§ **PROBLEM TO WORK ON**
Every line holding the string "tickAt" should be copied out of the listing.

==================================================

/-- The care pixel that the drawn regions put at a place: they are drawn in ascending order, a higher one over a lower (R189,
R195). -/
def drawnAt (refs : Vector (Option Look) 128) (l : Latch) (blinkOn : Bool) (regions : List Region) (x y : Nat) :
    Option Word :=
  (ascending regions).foldl (fun px r =>
    if r.x ≤ x ∧ x < r.x + r.w ∧ r.y ≤ y ∧ y < r.y + r.h then
      match (drawnRef r (codeOfTell l.codes r.telltale) blinkOn).bind (refAt refs) with
      | some k => (match k.words[(y - r.y) * k.w + (x - r.x)]? with
        | some v => if v.getLsbD 30 then some v else px
        | none => px)
      | none => px
    else px) none

/-- The layout in use: the record's, or the built-in one (R194). -/
def GPath.layoutIn (p : GPath) (n : Nat) : Option Layout :=
  match p.builtIn, p.layout with
  | false, some l => some l
  | _, _ => parseLayout n (Config.builtInLayout n)

/-- The regions that a path's early picture draws (R195). -/
def GPath.earlySet (p : GPath) (n : Nat) : List Region :=
  match p.layoutIn n with
  | some l => earlyRegions p.refs l
  | none => []

/-- The pixel that the camera window puts at a place of the early picture (R195 to R197). -/
def windowPixel (g : Guard) (l : Layout) (w : Window) (x y : Nat) : Option Word :=
  if l.camX ≤ x ∧ x < l.camX + l.camW ∧ l.camY ≤ y ∧ y < l.camY + l.camH then
    match w with
    | .waiting c => some c
    | .camera b => some (Config.rearColour ((g.rearBuffers[b]).getD ((y - l.camY) * l.camW + (x - l.camX)) 0))
    | .background | .none => none
  else none

/-- A pixel of the early picture: the background, the camera window, and the items over them (R195). -/
def earlyPixel (g : Guard) (p : GPath) (n : Nat) (f : GFrame) (x y : Nat) : Option Word :=
  match drawnAt p.refs f.latch f.blinkOn (p.earlySet n) x y with
  | some v => some v
  | none => (p.layoutIn n).map fun l => (windowPixel g l f.window x y).getD l.background

/-- The pixel that leaves for the panel at place `i` of a region (R163, R189, R191, R195): what of a frame its lost input does
not give comes from the early picture, and in UNCHECKED is black. -/
def sentPixel (g : Guard) (p : GPath) (n : Nat) (f : GFrame) (r : Region) (i : Nat) : Option Word :=
  let x := r.x + i % max 1 r.w
  let y := r.y + i / max 1 r.w
  let drawn := if f.mode = .unchecked then some 0 else earlyPixel g p n f x y
  if f.own then drawn
  else
    let input := match f.pixels.lookup r.region with
      | some px => px[i]?
      | none => if f.complete then none else drawn
    if f.mode = .repair then drawnAt p.refs f.latch f.blinkOn f.regions x y <|> input else input

/-! ### Transitions -/

/-- The path leaves REPAIR (R190). -/
def leaveRepair (p : Fin 2) (s : State) : State :=
  if (s.guard.paths[p]).mode = .repair then post 0x4003 wide p s else s

/-- The panel link fails on every route: HELD (R164, R168, R206). -/
def holdPath (p : Fin 2) (s : State) : State :=
  if (s.guard.paths[p]).opened then
    post 0x4120 wide p ((leaveRepair p s).modPath p fun x => { x with
      mode := .held, bypass := true, trained := false, retraining := false, showing := false, input := none, outs := []
      psr := false, boundary := false, stream := none, timing := none, hpdLow := none })
  else s

/-- ST08 or ST09 begins: the switch opens and the path enters EARLY (R164, R168, R169). -/
def openPath (p : Fin 2) (s : State) : State :=
  if (s.guard.paths[p]).mode = .bypass then
    emit (.hpd p 2000) (s.modPath p fun x => { x with
      mode := .early, bypass := false, hpdLow := some s.elapsed, startAt := s.elapsed })
  else s

/-- The panel link is up. -/
def panelTrained (p : Fin 2) (s : State) : State :=
  s.modPath p fun x => { x with trained := true, retraining := false, deferFrom := none, deferOver := false }
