/-- The arm that a WITNESS_ARM request asks for. -/
def witArmOf (p : List Byte) : WitArm :=
  ⟨fld p 0 4, fld p 4 4, BitVec.ofNat 8 (fld p 8 1), BitVec.ofNat 128 (fld p 16 16), BitVec.ofNat 64 (fld p 32 8)⟩

/-- WITNESS_ARM (R449, R452, R456, R463). -/
def witnessArmBody (s : State) (h : Hamper) : Verdict :=
  let p := h.payload
  let a := witArmOf p
  let c := s.wit.cfg
  if ¬ s.wit.idle ∨ s.wit.mode = .unconfigured then wrongState
  else if h.tail 40 || !zeros p 9 7 || a.pre == 0 || decide (c.capacity < a.pre + a.post) ||
      (c.reduced && (a.pre % c.span != 0 || a.post % c.span != 0)) ||
      !onlyCodes a.codes (triggerCodes.filter fun x => x != 0x42 && !(decide (0x50 ≤ x) && decide (x ≤ 0x57))) ||
      (a.codes == 0 && a.units == 0) then badArg
  else
    let s := (witDiscard s).modWit fun w => { w with
      mode := .pending, arm := a, capture := w.capture + 1, quiet := false, overflow := w.overflow, cause := 0
      aborted := false, glitches := 0, dense := 0, denseOwed := 0 }
    .ok s (leBytes 4 s.wit.capture.toNat)

/-- WITNESS_ARM (R463). -/
def execWitnessArm (dt : Nat) (r : Req) (s : State) : Answer :=
  .next (serve r 0x0902 0 true witnessArmBody (advance dt s))

/-- WITNESS_DISARM (R457, R458). -/
def witnessDisarmBody (s : State) (h : Hamper) : Verdict :=
  let p := h.payload
  let mode := fld p 0 1
  let w := s.wit
  if w.mode = .unconfigured ∨ w.disarm.isSome ∨ (mode = 2 ∧ w.mode ≠ .armed ∧ w.mode ≠ .triggered) then wrongState
  else if h.tail 4 || decide (2 < mode) || !zeros p 1 3 then badArg
  else if mode = 2 then
    .ok (if w.mode = .armed then
        publishMask (hopMask s 0x5F) true 0x5F (hold s (now s)) 0 s
      else s) []
  else if w.mode = .pending then
    .ok (witEntry stCancelled (fNeverStarted ||| fLast) 0 ((witDiscard s).modWit fun w => { w with
      disarm := some (mode, true) })) []
  else .ok (s.modWit fun w => { w with disarm := some (mode, false) }) []

/-- WITNESS_DISARM (R457). -/
def execWitnessDisarm (dt : Nat) (r : Req) (s : State) : Answer :=
  .next (serve r 0x0903 0 true witnessDisarmBody (advance dt s))

/-- A disarm's stop has taken effect (R457, R458). -/
def witQuiets (s : State) : State :=
  match s.wit.disarm with
  | none => s
  | some (mode, cancelled) =>
    let s := match s.wit.mode with
      | .armed | .triggered =>
        post 0x7003 wide wide (witEnd .captured stAborted fLast s)
      | _ => s
    let s := if mode = 1 then
        let s := if s.wit.delivering then
            let (v, s) := draw s
            let n := min s.wit.recordBytes (512 * (v % 16385))
            let s := match s.wit.route with
              | some r => deliver 0 r.mill (r.addr + s.wit.capture.toNat % r.slots * r.slotBytes)
                  ((witRecord s).take n) s
              | none => s
            witEntry stAborted fFull n s
          else s
        (if s.wit.mode = .unconfigured then s else witDiscard s)
      else s
    let s := s.modWit fun w => { w with disarm := none, quiet := true }
    notice 0 nQuiet (BitVec.ofNat 32 (256 * kWitness)) stOk (if cancelled then 1 else 0) s

/-- WITNESS_QUIET (R457). -/
def execWitnessQuiet (dt : Nat) (s : State) : Answer := .next (witQuiets (advance dt s))

/-! ### WITNESS_STATUS and WITNESS_ROUTE -/

/-- WITNESS_STATUS (R463). -/
def witnessStatusBody (s : State) (h : Hamper) : Verdict :=
  if h.tail 0 then badArg
  else
    let w := s.wit
    .ok s (record [(1, w.mode.code), (1, b2n w.delivering + 2 * b2n w.overflow + 4 * b2n w.preShort), (2, 0),
      (4, w.capture.toNat), (4, w.ticks.length * w.cfg.span), (4, w.edges.length), (4, w.ignored.toNat),
      (4, if w.mode = .unconfigured then 0 else dynAddr s.weir 7 0), (4, w.analogHead), (4, w.edgeHead),
      (8, (w.trig.map fun t => heldNs s t.stamp).getD 0), (1, (w.trig.map WitTrig.code).getD 0xFF), (1, w.cause), (2, 0),
      (4, if w.mode = .captured ∨ w.mode = .stopped then w.recordBytes else 0)])

/-- WITNESS_STATUS (R463). -/
def execWitnessStatus (dt : Nat) (r : Req) (s : State) : Answer :=
  .next (serve r 0x0904 0 false witnessStatusBody (advance dt s))

/-- A capture is held that no route has delivered. -/
def Wit.heldCapture (w : Wit) : Bool := (w.mode == .captured || w.mode == .stopped) && !w.delivered

/-- WITNESS_ROUTE (R455, R463). -/
def witnessRouteBody (s : State) (h : Hamper) : Verdict :=
  let p := h.payload
  let q := fld p 0 1
  let slots := fld p 4 4
  let slotBytes := fld p 8 4
  let b := bufferAt p 16
  let count := leBytes 4 (b2n s.wit.heldCapture)
  if s.wit.delivering then wrongState
  else if h.tail 40 || decide (1 < fld p 1 1) || !zeros p 2 2 || !zeros p 12 4 || !zeros p 32 8 || b.reserved then badArg
  else if q = 0xFF then .ok (s.modWit fun w => { w with route := none }) count
  else
    match fin? 32 q with
    | none => badArg
    | some k =>
      if s.plan.queues[k] ≠ 0 || !(slots.isPowerOfTwo) || decide (256 < slots) || slotBytes % 64 != 0 ||
          decide (slotBytes < 128 + s.wit.cfg.bytes) || bufferBad s h.fn b || decide (b.length < slots * slotBytes) then badArg
      else
        .ok (s.modWit fun w => { w with
          route := some ⟨k, slots, slotBytes, b.addr, b.millpond⟩
          delivering := bit (fld p 1 1) 0 && w.heldCapture }) count

/-- WITNESS_ROUTE (R463). -/
def execWitnessRoute (dt : Nat) (r : Req) (s : State) : Answer :=
  .next (serve r 0x0905 0 true witnessRouteBody (advance dt s))

/-! ### Samples, edges and time -/

/-- The tick is a capture tick that has not converted yet: every adc_div × 10 ticks from the one on which the configuration applied
(R439). -/
def captureTick (s : State) : Bool :=
  let w := s.wit
  w.mode != .unconfigured && (s.elapsed - w.appliedAt) % (10 * w.cfg.div) == 0 &&
    w.tickAt.all fun a => a.raw != (hold s (now s)).raw

/-- The bytes of the ADC capture FIFO (R113). -/
abbrev adcFifo : Nat := 2048

/-- The words of a tick meet the ADC capture FIFO (R113, R453): none where one finds it full. -/
def Wit.takeWords (w : Wit) (drained words : Nat) : Option Wit :=
  let k := w.fifo - drained + 2 * words
  if k ≤ adcFifo then some { w with fifo := k } else none

/-- Both ADCs convert on a capture tick (R439 to R441, R446, R453). -/
def adcConverts (code0 code1 : Option (BitVec 12)) (drained : Nat) (s : State) : State :=
  let w := s.wit
  if ¬ captureTick s then s
  else
    let h := hold s (now s)
    let sample (a next : Nat) (code : Option (BitVec 12)) : List (Nat × Nat) :=
      match (adcInputs w.cfg.ain a)[next]?, code with
      | some i, some c => [(i, c.toNat)]
      | _, _ => []
    let samples := sample 0 w.next0 code0 ++ sample 1 w.next1 code1
    let s := s.modWit fun w => { w with
      tick := w.tick + 1, tickAt := some h
      next0 := (w.next0 + 1) % max 1 (w.cfg.inputs 0), next1 := (w.next1 + 1) % max 1 (w.cfg.inputs 1)
      codes := samples.foldl (fun v x => match fin? 16 x.1 with
        | some i => v.set i (BitVec.ofNat 12 x.2)
        | none => v) w.codes }
    let s := if s.wit.mode = .pending ∧ s.wit.disarm = none then s.modWit fun w => { w with mode := .armed, fifo := 0 } else s
    let s := if s.wit.storing ∧ ¬ s.wit.complete then
        let s := if samples.any fun x => x.2 == 0 || x.2 == 4095 then post 0x7201 wide wide s else s
        (match s.wit.takeWords drained samples.length with
          | none => witOverflow 1 0x7101 s
          | some w1 => storeTick w.tick h samples (s.modWit fun _ => w1))
      else s
    samples.foldl (fun s x => feedAnalog x.1 x.2 h s) s

/-- ADC_CONVERSION (R439). -/
def execAdcConversion (dt : Nat) (code0 code1 : Option (BitVec 12)) (drained : Nat) (s : State) : Answer :=
  .next (adcConverts code0 code1 drained (advance dt s))

/-- A raw edge of a DW line and what the TDC made of it reach the capture (R126, R443, R453). -/
def dwRecord (line : Fin 16) (a : TdcAnswer) (level : Bool) (s : State) : State :=
  let mark := BitVec.ofNat 16 (2 ^ line.val)
  if ¬ (s.wit.cfg.dw.getLsbD line ∧ s.wit.storing) then s
  else match a with
    | .full => witOverflow 2 0x7102 s
    | .dense =>
      post 0x7203 wide wide (s.modWit fun w => { w with dense := w.dense + 1, denseOwed := w.denseOwed ||| mark })
    | .stamped h =>
      storeEdge ⟨h, line, s.wit.denseOwed.getLsbD line, level⟩
        (s.modWit fun w => { w with denseOwed := w.denseOwed &&& ~~~ mark })

/-- The filter of a DW line takes what its samples up to tick `t` have shown, and the units see a change (R442, R447). -/
def dwFilter (line : Fin 16) (t : Nat) (s : State) : State :=
  let r := s.wit.raw[line]
  let old := s.wit.level.getLsbD line
  if r.filter s.wit.cfg.glitch t old = old then s
  else
    let s := s.modWit fun w => { w with level := w.level ^^^ BitVec.ofNat 16 (2 ^ line.val) }
    if s.wit.mode = .unconfigured then s else feedDigital line (!old) (r.edgeTime s).1 s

==================================================

§ **RESPONSE AREA**
    w.tickAt.all fun a => a.raw != (hold s (now s)).raw
      tick := w.tick + 1, tickAt := some h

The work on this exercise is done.